The Gahcho Kue project in the NWT is a joint venture between De Beers Canada (51 percent) and Mountain Province (49 percent). The joint venture submitted the Environmental Impact Statement in December 2010, beginning the estimated 24-27 month permitting process. Construction is estimated to take two years, so production is anticipated to begin in 2015. The proposed mine would produce between 2.5 and 4 million carats a year valued at $75 p/c over its 11-year mine life.
Dianor Resources’ Leadbetter property is in northern Ontario. However, unlike the Victor mine, it is located close to infrastructure, within 30 minutes of the city of Wawa. This unique diamond project is a large, low-grade deposit that includes diamonds, rubies, sapphires and gold. Dianor is advancing a large bulk-sampling program (50,000 tons) that will test the economic viability of the property. Permits have been received, and construction ready to begin, and the bulk sampling program results are anticipated in 2013.
Rough diamonds continue to be produced from four mines in Canada: Ekati (BHP Billiton), Diavik (Rio Tinto and Harry Winston), Snap Lake and Victor (both owned by De Beers Canada).
Ekati, the first diamond mine in Canada that opened in 1998, is approaching the end of its projected mine life, with an estimated eight years of production remaining. Victor has about the same remaining mine life.
De Beers is exploring and testing a number of kimberlite pipes in the area of the Victor mine, and it remains optimistic that additional reserves can be identified. Diavik and Snap Lake both have more than 10 years of reserves remaining.

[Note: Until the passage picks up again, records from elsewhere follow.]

-- ==== Sys2Proof/Laws/Bits.lean ====
section
/-! SUPPORT. The bit primitives: one bit set, the exact ceiling, and folds that set one bit after another. -/

namespace Sys2Proof.Machine

/-- `v[j] <- b` sets bit `j` and leaves every other bit (R9). -/
theorem getLsbD_setBit {w : Nat} (v : BitVec w) (j p : Nat) (b : Bool) :
    (setBit v j b).getLsbD p = if p = j ∧ p < w then b else v.getLsbD p := by
  by_cases hw : p < w
  · by_cases hp : p = j
    · subst hp
      cases b <;> simp [setBit, hw]
    · cases b <;> simp [setBit, hp, hw]
  · have hn : ¬ (p = j ∧ p < w) := fun h => hw h.2
    rw [if_neg hn, BitVec.getLsbD_of_ge v p (by omega)]
    exact BitVec.getLsbD_of_ge _ _ (by omega)

theorem ceil8_mul_ge (x : Nat) : x ≤ 8 * ceil8 x := by
  unfold ceil8
  omega

theorem ceil8_mul_lt (x : Nat) : 8 * ceil8 x < x + 8 := by
  unfold ceil8
  omega

@[simp] theorem ceil8_zero : ceil8 0 = 0 := rfl

@[simp] theorem ceil8_mul_eight (x : Nat) : ceil8 (8 * x) = x := by
  unfold ceil8
  omega

theorem div_lt_ceil8 {k n : Nat} (h : k < n) : k / 8 < ceil8 n := by
  unfold ceil8
  omega

/-- A fold that sets bit `pos j` to `f j` for every `j` below `n`, where `inv` undoes `pos`: bit `p` is what its own
`j` set, or what was there. -/
theorem getLsbD_foldl_setBit {w : Nat} (n : Nat) (pos inv : Nat → Nat) (f : Nat → Bool) (v : BitVec w)
    (hinv : ∀ j < n, inv (pos j) = j) (p : Nat) (hp : p < w) :
    ((List.range n).foldl (fun v j => setBit v (pos j) (f j)) v).getLsbD p =
      if inv p < n ∧ pos (inv p) = p then f (inv p) else v.getLsbD p := by
  induction n with
  | zero => simp
  | succ n ih =>
    rw [List.range_succ, List.foldl_append, List.foldl_cons, List.foldl_nil, getLsbD_setBit,
      ih (fun j hj => hinv j (by omega))]
    by_cases hn : p = pos n
    · subst hn
      simp [hp, hinv n (by omega)]
    · have hne : ∀ h : pos (inv p) = p, inv p ≠ n := fun h e => hn (by rw [← h, e])
      rw [if_neg (fun h => hn h.1)]
      by_cases h : pos (inv p) = p
      · have := hne h
        have hiff : inv p < n ↔ inv p < n + 1 := by omega
        simp [h, hiff]
      · simp [h]

end Sys2Proof.Machine
end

The diamond cutting and processing sector in Canada remains small and specialized. Both of the current rough diamond mining jurisdictions in Canada, the NWT and Ontario, support the local cutting and polishing of a minimum of 10 percent of the rough diamonds mined within their respective jurisdictions. In Ontario this has led to the establishment of one cutting factory, located in Sudbury processing high value rough from the Victor mine. Over the past five years, the cutting and polishing factories in the NWT have encountered numerous problems as they faced higher operational costs. Only one factory is currently working, while a second is going through bankruptcy procedures and a third sits empty.

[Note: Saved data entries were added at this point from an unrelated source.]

theorem witness_PackedLengthAndPadBits_pad :
    ∃ r, packResult 12 .msbFirst .msbFirst [0xFFF#64] = .ok r ∧ [0xFFF#64].length * 12 % 8 ≠ 0 ∧
      [0xFFF#64].length * 12 ≤ 15 ∧ 15 < 8 * r.outb.length := ⟨_, rfl, by decide⟩

theorem witness_PackedLengthAndPadBits_no_pad :
    ∃ r, packChkResult 12 .lsbFirst .lsbFirst [0x0AB#64, 0x0CD#64] = .ok r ∧
      [0x0AB#64, 0x0CD#64].length * 12 % 8 = 0 := ⟨_, rfl, by decide⟩

theorem witness_PackSplitsAtByteBoundary : [0x0AB#64, 0x0CD#64].length * 12 % 8 = 0 := by decide

theorem witness_PackTruncates :
    [0xF#64].length = [0x1F#64].length ∧
      ∀ i < [0x1F#64].length, ([0xF#64].getD i 0#64).toNat = ([0x1F#64].getD i 0#64).toNat % 2 ^ 4 := by decide +kernel

theorem witness_UnpackedValueBits :
    64 ≤ 64 ∧ 63 < 64 ∧ 0 * 64 + 63 < 8 * [1#8, 2#8, 3#8, 4#8, 5#8, 6#8, 7#8, 8#8].length := by decide

/-- UP-5's bytes and a buffer with other pad bits and a surplus byte. -/
theorem witness_UnpackIgnoresPadAndSurplus :
    (1 * 12 + 7) / 8 ≤ [0xFF#8, 0xFF#8].length ∧ (1 * 12 + 7) / 8 ≤ [0xFF#8, 0x0F#8, 0x55#8].length ∧
      ∀ k < 1 * 12, gather [0xFF#8, 0xFF#8] .lsbFirst k = gather [0xFF#8, 0x0F#8, 0x55#8] .lsbFirst k := by decide

theorem witness_UnpackOfPackRestoresSamples :
    1 ≤ 12 ∧ 12 ≤ 64 ∧ pk1.cmd = encode (.pack 12 .lsbFirst .lsbFirst) ∧
      0x0830#16 = encode (.packChk 12 .lsbFirst .lsbFirst) ∧ 0x0031#16 = encode (.unpack 12 .lsbFirst .lsbFirst) ∧
      [0xAB#8, 0xD0#8, 0x0C#8] = (respond pk1).outb ∧ 2 = pk1.samples.length := by decide

theorem witness_UnpackOfPackRestoresSamples_in_range : ∀ v ∈ pk1.samples, v.toNat < 2 ^ 12 := by
  simp [pk1, tx]

theorem witness_PackOfUnpackRestoresBytes :
    (∃ r, unpackResult 12 .lsbFirst .lsbFirst [0xFF#8, 0x0F#8] 1 = .ok r) ∧
      [0xFF#8, 0x0F#8].length = (1 * 12 + 7) / 8 ∧
      ∀ k < 16, 1 * 12 ≤ k → gather [0xFF#8, 0x0F#8] .lsbFirst k = false := ⟨⟨_, rfl⟩, by decide⟩

theorem witness_UnpackedWordsInRange :
    ∃ r, unpackResult 64 .msbFirst .msbFirst [0xEF#8, 0xCD#8, 0xAB#8, 0x89#8, 0x67#8, 0x45#8, 0x23#8, 0x01#8] 1 = .ok r :=
  ⟨_, rfl⟩

/-- UP-19, UP-21 and UP-22: fewer samples, a sample from the pad bits, and one too many. -/
theorem witness_CountMismatchExactly :
    1 ≤ 4 ∧ 4 ≤ 64 ∧ 0 < [0x3#64].length ∧
      ([0x3#64].length < 2 ∧ (2 * 4 + 7) / 8 ≤ (packBytes [0x3#64] 4 .lsbFirst .lsbFirst ++ []).length) ∧
      (packBytes [0x3#64] 4 .lsbFirst .lsbFirst ++ []).length < (3 * 4 + 7) / 8 := by decide

theorem witness_PackCompletes : (busyWith pk1).held = some pk1 ∧ 1 ≤ 1 ∧ 1 ≤ 64 ∧ 64 ≤ 64 := by decide

theorem witness_PackChkCompletesOrRangeError_in_range :
    (busyWith (tx 0x0810#16 [0xF#64] [] 0)).held = some (tx 0x0810#16 [0xF#64] [] 0) ∧
      ∀ v ∈ [0xF#64], v.toNat < 2 ^ 4 := ⟨by decide, by simp⟩

theorem witness_PackChkCompletesOrRangeError_out_of_range :
    (busyWith (tx 0x0810#16 [0x10#64] [] 0)).held = some (tx 0x0810#16 [0x10#64] [] 0) ∧
      ∃ v ∈ [0x10#64], 2 ^ 4 ≤ v.toNat := ⟨by decide, by simp⟩

theorem witness_UnpackCompletesOrLengthError_enough :
    (busyWith (tx 0x0031#16 [] [0#8, 0#8, 0#8] 2)).held = some (tx 0x0031#16 [] [0#8, 0#8, 0#8] 2) ∧
      (2 * 12 + 7) / 8 ≤ [0#8, 0#8, 0#8].length := by decide

theorem witness_UnpackCompletesOrLengthError_short :
    (busyWith (tx 0x0031#16 [] [0#8, 0#8] 2)).held = some (tx 0x0031#16 [] [0#8, 0#8] 2) ∧
      [0#8, 0#8].length < (2 * 12 + 7) / 8 := by decide

theorem witness_NwidthCompletes : (busyWith (tx 0x0032#16 [] [] 0)).held = some (tx 0x0032#16 [] [] 0) := by decide

theorem witness_DomainErrorOutsideDepths :
    (busyWith pk1).held = some pk1 ∧ (Instr.nwidth 0).depth = 0 ∧ 65 ≤ (Instr.packChk 65 .lsbFirst .lsbFirst).depth := by
  decide

theorem witness_ExecNeedsHeldTransaction : (busyWith pk1).held = some pk1 ∧ State.reset.held = none := by decide

theorem witness_InstructionFrame : ∃ s', exec (.nwidth 12) (busyWith pk1) = .next s' := ⟨_, rfl⟩

theorem witness_NativeWidthLaws : 1 ≤ 4 ∧ 4 ≤ 5 ∧ 5 ≤ 64 := by decide

/-- For IllegalWordsExactly's second part, StepRunsDecodedInstruction, CompletionEmitsExec and
ErrorResponseCarriesNothing: an instance busy, its completion due. -/
theorem witness_busy_step :
    (busyWith pk1).inputs = [.complete 0] ∧ (busyWith pk1).instances[0]? = some (busy pk1) ∧
      (busy pk1).phase = .busy pk1 ∧ decode pk1.cmd = .ok (.pack 12 .lsbFirst .lsbFirst) := by decide

theorem witness_ErrorResponseCarriesNothing :
    (respond (tx 0x0000#16 [] [] 0)).status ≠ 0#4 ∧ ∃ s', step (busyWith (tx 0x0000#16 [] [] 0)) = .next s' :=
  ⟨by decide, _, rfl⟩

theorem witness_SuccessResponseContent :
    (respond pk1).status = 0#4 ∧ (respond (tx 0x0005#16 [] [0x8D#8, 0x01#8] 9)).status = 0#4 ∧
      (respond (tx 0x0102#16 [] [] 0)).status = 0#4 := by decide

theorem witness_UnreadOperandsIgnored :
    pk1.cmd = (tx 0x0030#16 [0x0AB#64, 0x0CD#64] [0x77#8] 5).cmd ∧
      pk1.samples = (tx 0x0030#16 [0x0AB#64, 0x0CD#64] [0x77#8] 5).samples ∧ pk1.cmd.toNat % 4 ≠ 1 := by decide

theorem witness_PlacedWordRunsNext :
    State.reset.cur < State.reset.instances.length ∧
      decodeTableWord 16 0x0030 = some (.pack 12 .lsbFirst .lsbFirst) := by decide

theorem witness_AcceptOnlyWhenIdle :
    (restWith [.offer 0 pk1]).instances[0]? = some atRest ∧ atRest.resetApplied = false ∧ atRest.phase = .idle ∧
      withinCapacity (restWith [.offer 0 pk1]).params pk1 = true ∧ (busy pk1).resetApplied = false := by decide

theorem witness_ResetAbortsWithoutResponse :
    (restWith [.applyReset 0]).instances[0]? = some atRest ∧ atRest.applyReset.resetApplied = true ∧
      atRest.applyReset.phase = .idle ∧ withinCapacity Params.unbounded pk1 = true := by decide

/-- RS-2 and RS-3: reset while PK-1's transaction is in progress, which is then offered again. -/
theorem witness_ResetAbortsWithoutResponse_busy :
    let s := { busyWith pk1 with inputs := [.applyReset 0, .releaseReset 0, .offer 0 pk1, .complete 0] }
    s.instances[0]? = some (busy pk1) ∧ withinCapacity s.params pk1 = true := by decide

/-- For StepRunsDecodedInstruction's second part: an instance busy with an illegal word, its completion due. -/
theorem witness_busy_step_illegal :
    (busyWith (tx 0x0003#16 [] [] 0)).inputs = [.complete 0] ∧
      (busyWith (tx 0x0003#16 [] [] 0)).instances[0]? = some (busy (tx 0x0003#16 [] [] 0)) ∧
      decode 0x0003#16 = .error .reservedOp := by decide

/-- For PhaseChangesOnlyByThreeSteps and StepKeepsConfiguration: a step that goes on. -/
theorem witness_step_goes_on : ∃ s', step (restWith [.offer 0 pk1]) = .next s' := ⟨_, rfl⟩

theorem witness_QuietMachineRests : State.reset.inputs = [] ∧ ∀ c ∈ State.reset.instances, c.phase = .idle := by decide

theorem witness_StepKeepsInv : State.reset.Inv ∧ step State.reset = .next State.reset :=
  ⟨{ some_instance := by decide
     instances_length := by decide
     cur_lt := by decide
     each := fun c hc => by
      obtain rfl : c = Inst.reset := List.eq_of_mem_replicate hc
      exact ⟨fun h => (nomatch h), fun t h => (nomatch h), fun r hr => (nomatch hr), fun r hr => (nomatch hr)⟩ }, rfl⟩

theorem witness_ResetStateMeetsInv : 1 ≤ Params.unbounded.numInstances := by decide

theorem witness_StepTouchesOneInstance :
    ∃ s', step (restWith [.complete 0]) = .next s' ∧ 1 ≠ s'.cur := ⟨_, rfl, by decide⟩

/-- Two platforms that differ in the other instance only. -/
theorem witness_InstancesCannotObserveEachOther :
    let s1 : State := { params := Params.unbounded, instances := [atRest, atRest], cur := 0, inputs := [.offer 0 pk1] }
    let s2 : State := { params := Params.unbounded, instances := [atRest, busy pk1], cur := 0, inputs := [.offer 0 pk1] }
    s1.instances[0]? = s2.instances[0]? ∧ s1.instances ≠ s2.instances ∧
      (∃ s', step s1 = .next s') ∧ ∃ s', step s2 = .next s' :=
  ⟨rfl, by decide, ⟨_, rfl⟩, _, rfl⟩

theorem witness_ResponseDependsOnTransactionAlone :
    let s2 : State := { busyWith pk1 with cur := 7, inputs := [.complete 0, .applyReset 0] }
    s2.instances[0]? = some (busy pk1) ∧ (∃ s', step (busyWith pk1) = .next s') ∧ ∃ s', step s2 = .next s' :=
  ⟨rfl, ⟨_, rfl⟩, _, rfl⟩

theorem witness_CapacityInNumbers :
    let p : Params := { maxSamples := some 4, maxBytes := some 8, countBits := some 3, numInstances := 1 }
    p.maxSamples = some 4 ∧ p.maxBytes = some 8 ∧ p.countBits = some 3 ∧ withinCapacity p pk1 = true ∧
      withinCapacity p (tx 0x0030#16 [] [] 8) = false ∧ pk1.cmd = encode (.pack 12 .lsbFirst .lsbFirst) := by decide

/-- Program P1 of 95_test_vectors.md. -/
theorem witness_ProgramRespondsInOrder :
    let ts := [pk1, tx 0x0031#16 [] [0xAB#8, 0xD0#8, 0x0C#8] 2]
    let s := restWith (ts.flatMap (fun t => [Event.offer 0 t, Event.complete 0]))
    s.instances[0]? = some atRest ∧ atRest.phase = .idle ∧ atRest.resetApplied = false ∧
      ∀ t ∈ ts, withinCapacity s.params t = true := by decide

theorem witness_MachineBecomesQuiet : ∀ e ∈ (restWith [.offer 0 pk1]).inputs, e.Acceptable (restWith [.offer 0 pk1]) := by
  intro e he
  obtain rfl : e = .offer 0 pk1 := by simpa [restWith] using he
  exact ⟨by decide, fun k t h => by cases h; decide⟩

theorem witness_AcceptedTransactionCompletes :
    (busyWith pk1).instances[0]? = some (busy pk1) ∧ Event.applyReset 0 ∉ (busyWith pk1).inputs ∧
      ∀ e ∈ (busyWith pk1).inputs, e.Acceptable (busyWith pk1) := by
  refine ⟨by decide, by decide, fun e he => ?_⟩
  obtain rfl : e = .complete 0 := by simpa [busyWith] using he
  exact ⟨by decide, fun k t h => nomatch h⟩

end Sys2Proof.Tests
end

section
/-! Successful responses (30_encoding.md R55, R56; 20_memory.md R38): R55's dispatch through the decoder, and what each
computation answers when it succeeds. -/

open Sys2Proof.Stated

namespace Sys2Proof

/-- The decoder turns away only words that R52's formula holds of. -/
theorem illegal_of_decode_error {c : Cmd} {e : IllegalWord} (h : decode c = .error e) : illegal c = true := by
  have hlt := opField_lt c
  by_cases hrsv : rsvField c = 0
  · obtain hop | hop | hop | hop : opField c = 0 ∨ opField c = 1 ∨ opField c = 2 ∨ opField c = 3 := by omega
    · cases hst : strictBit c <;> simp [decode, hrsv, hop, hst] at h
    · cases hst : strictBit c
      · simp [decode, hrsv, hop, hst] at h
      · simp [illegal, hop, hst]
    · cases hset : strictBit c || bordBit c || sordBit c
      · simp only [decode, hrsv, hop, hset] at h
        cases h
      · simp [illegal, hop, hset]
    · simp [illegal, hop]
  · simp [illegal, hrsv]

/-- The decoder gives an instruction only to words that R52's formula fails of. -/
theorem illegal_eq_false_of_decode_ok {c : Cmd} {i : Instr} (h : decode c = .ok i) : illegal c = false := by
  obtain ⟨hrsv, ⟨hop, -⟩ | ⟨hop, -⟩ | ⟨hop, hst, -⟩ | ⟨hop, hst, hbo, hso, -⟩⟩ := decode_eq_ok h <;>
    simp [illegal, *]

end Sys2Proof

namespace Sys2Proof.Machine

/-! ### R55's dispatch agrees with the decoder -/

theorem execResult_of_decode_error {t : Transaction} {e : IllegalWord} (h : decode t.cmd = .error e) :
    execResult t = .error .illegalCommand := by
  simp [execResult, illegal_of_decode_error h]

theorem execResult_of_decode_ok {t : Transaction} {i : Instr} (h : decode t.cmd = .ok i) :
    execResult t = instrResult i t := by
  have hlegal := illegal_eq_false_of_decode_ok h
  obtain ⟨-, ⟨hop, hst, rfl⟩ | ⟨hop, hst, rfl⟩ | ⟨hop, hst, rfl⟩ | ⟨hop, -, -, -, rfl⟩⟩ := decode_eq_ok h <;>
    simp [execResult, instrResult, *]

/-- The pseudocode's response and the one the machine emits through its decoder are the same. -/
theorem respond_eq_emitted (t : Transaction) : respond t = emitted t := by
  unfold respond emitted
  cases h : decode t.cmd with
  | error e => rw [execResult_of_decode_error h]; rfl
  | ok i => rw [execResult_of_decode_ok h]

/-! ### A success is never an error response -/

theorem ErrorKind.code_ne_zero (e : ErrorKind) : e.code ≠ 0#4 := by cases e <;> decide

/-- A STATUS of 0 comes only from a computation that raised nothing (R100). -/
theorem eq_ok_of_status_eq_zero {x : Except ErrorKind Response} (h : (Response.ofResult x).status = 0#4) :
    x = .ok (Response.ofResult x) := by
  cases x with
  | error e => exact absurd h e.code_ne_zero
  | ok r => rfl

/-! ### What each computation answers when it succeeds -/

theorem packResult_eq_ok {d : Nat} {so bo : BitOrder} {s : List Sample} {r : Response} :
    packResult d so bo s = .ok r ↔
      depthInvalid d = false ∧ r = Response.ok (nativeWidth d) (packBytes s d so bo) [] := by
  cases hd : depthInvalid d <;> simp [packResult, hd, eq_comm]

theorem packChkResult_eq_ok {d : Nat} {so bo : BitOrder} {s : List Sample} {r : Response} :
    packChkResult d so bo s = .ok r ↔
      depthInvalid d = false ∧ allInRange d s = true ∧
        r = Response.ok (nativeWidth d) (packBytes s d so bo) [] := by
  cases hd : depthInvalid d <;> cases hr : allInRange d s <;> simp [packChkResult, hd, hr, eq_comm]

theorem unpackResult_eq_ok {d : Nat} {so bo : BitOrder} {b : List Byte} {count : Nat} {r : Response} :
    unpackResult d so bo b count = .ok r ↔
      depthInvalid d = false ∧ requiredLength count d ≤ b.length ∧
        r = Response.ok (nativeWidth d) [] (unpackSamples b d so bo count) := by
  by_cases hl : b.length < requiredLength count d
  · cases hd : depthInvalid d <;> simp [unpackResult, hd, hl, Nat.not_le.mpr hl]
  · cases hd : depthInvalid d <;> simp [unpackResult, hd, hl, Nat.not_lt.mp hl, eq_comm]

In 2010, Quebec announced its updated Mineral Strategy, which included the commitment to support the local cutting and polishing of 10 percent of the production from any diamond mine in Quebec. However the strategy did not provide specifics on how this would be achieved. It is clear however, that the government would like to see at least 10 percent of the production from Renard made available for cutting to factories located in Quebec. When diamonds were mined at Jericho, in Nunavut, the Nunavut government did not take a position on local allocation of rough diamonds, while the other prospective diamond-producing jurisdiction, Saskatchewan has not yet taken a public position on the issue. However there is a small cutting factory already operating in Prince Albert, the closest community to the prospective diamond mine in Saskatchewan, producing high quality specialized cuts.
The future for Canada as a producer of rough diamonds remains bright, with a number of strong projects vying to be the country’s next diamond mine in the next two to five years. The exploration sector has numerous projects in the pipeline with the potential to be producers in the next five to 10 years, all indications of Canada’s strength, now and into the future.